● EXTRACTED ENTRIES:
@[simp] theorem State.accept_reads (s : State) (w : Word) (rule : List Action) : (s.accept w rule).reads = s.reads := rfl

@[simp] theorem State.accept_agenda (s : State) (w : Word) (rule : List Action) : (s.accept w rule).agenda = s.agenda := rfl

@[simp] theorem State.accept_ea (s : State) (w : Word) (rule : List Action) (a : DevAddr) : (s.accept w rule).ea a = s.ea a := by simp [State.ea]

@[simp] theorem State.accept_hostDrive (s : State) (w : Word) (rule : List Action) : (s.accept w rule).hostDrive = s.hostDrive := by simp [State.hostDrive]

/-! #### `hostFlashRead` -/

@[simp] theorem State.hostFlashRead_params (s : State) : (s.hostFlashRead).params = s.params := rfl

@[simp] theorem State.hostFlashRead_lastcmd (s : State) : (s.hostFlashRead).lastcmd = s.lastcmd := rfl

@[simp] theorem State.hostFlashRead_addr (s : State) : (s.hostFlashRead).addr = s.addr := rfl

@[simp] theorem State.hostFlashRead_len (s : State) : (s.hostFlashRead).len = s.len := rfl

@[simp] theorem State.hostFlashRead_data (s : State) : (s.hostFlashRead).data = s.data := rfl

@[simp] theorem State.hostFlashRead_tprog (s : State) : (s.hostFlashRead).tprog = s.tprog := rfl

@[simp] theorem State.hostFlashRead_tsect (s : State) : (s.hostFlashRead).tsect = s.tsect := rfl

@[simp] theorem State.hostFlashRead_tchip (s : State) : (s.hostFlashRead).tchip = s.tchip := rfl

@[simp] theorem State.hostFlashRead_poll (s : State) : (s.hostFlashRead).poll = s.poll := rfl

@[simp] theorem State.hostFlashRead_busy (s : State) : (s.hostFlashRead).busy = s.busy := rfl

@[simp] theorem State.hostFlashRead_outcome (s : State) : (s.hostFlashRead).outcome = s.outcome := rfl

@[simp] theorem State.hostFlashRead_mode (s : State) : (s.hostFlashRead).mode = s.mode := rfl

@[simp] theorem State.hostFlashRead_abortReq (s : State) : (s.hostFlashRead).abortReq = s.abortReq := rfl

@[simp] theorem State.hostFlashRead_ovr (s : State) : (s.hostFlashRead).ovr = s.ovr := rfl

@[simp] theorem State.hostFlashRead_flt (s : State) : (s.hostFlashRead).flt = s.flt := rfl

@[simp] theorem State.hostFlashRead_snap (s : State) : (s.hostFlashRead).snap = s.snap := rfl

@[simp] theorem State.hostFlashRead_idm (s : State) : (s.hostFlashRead).idm = s.idm := rfl

@[simp] theorem State.hostFlashRead_idd (s : State) : (s.hostFlashRead).idd = s.idd := rfl

@[simp] theorem State.hostFlashRead_mism (s : State) : (s.hostFlashRead).mism = s.mism := rfl

@[simp] theorem State.hostFlashRead_done (s : State) : (s.hostFlashRead).done = s.done := rfl

@[simp] theorem State.hostFlashRead_cap (s : State) : (s.hostFlashRead).cap = s.cap := rfl

@[simp] theorem State.hostFlashRead_bus (s : State) : (s.hostFlashRead).bus = s.bus := rfl

@[simp] theorem State.hostFlashRead_op (s : State) : (s.hostFlashRead).op = s.op := rfl

@[simp] theorem State.hostFlashRead_seqpos (s : State) : (s.hostFlashRead).seqpos = s.seqpos := rfl

@[simp] theorem State.hostFlashRead_loc (s : State) : (s.hostFlashRead).loc = s.loc := rfl

@[simp] theorem State.hostFlashRead_input (s : State) : (s.hostFlashRead).input = s.input := rfl

@[simp] theorem State.hostFlashRead_output (s : State) : (s.hostFlashRead).output = s.output := rfl

@[simp] theorem State.hostFlashRead_rstN (s : State) : (s.hostFlashRead).rstN = s.rstN := rfl

@[simp] theorem State.hostFlashRead_host (s : State) : (s.hostFlashRead).host = { s.host with fd := (s.flash.read s.faLevels).1 } := rfl

@[simp] theorem State.hostFlashRead_timer (s : State) : (s.hostFlashRead).timer = s.timer := rfl

@[simp] theorem State.hostFlashRead_flash (s : State) : (s.hostFlashRead).flash = (s.flash.read s.faLevels).2 := rfl

@[simp] theorem State.hostFlashRead_trace (s : State) : (s.hostFlashRead).trace = s.trace := rfl

@[simp] theorem State.hostFlashRead_reads (s : State) : (s.hostFlashRead).reads = s.reads := rfl

@[simp] theorem State.hostFlashRead_agenda (s : State) : (s.hostFlashRead).agenda = s.agenda := rfl

@[simp] theorem State.hostFlashRead_ea (s : State) (a : DevAddr) : (s.hostFlashRead).ea a = s.ea a := by simp [State.ea]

● TASK DESCRIPTION: All lines above containing the string "DevAddr" are to be collected.

● RESPONSE TO THIS EXERCISE:
@[simp] theorem State.accept_ea (s : State) (w : Word) (rule : List Action) (a : DevAddr) : (s.accept w rule).ea a = s.ea a := by simp [State.ea]
@[simp] theorem State.hostFlashRead_ea (s : State) (a : DevAddr) : (s.hostFlashRead).ea a = s.ea a := by simp [State.ea]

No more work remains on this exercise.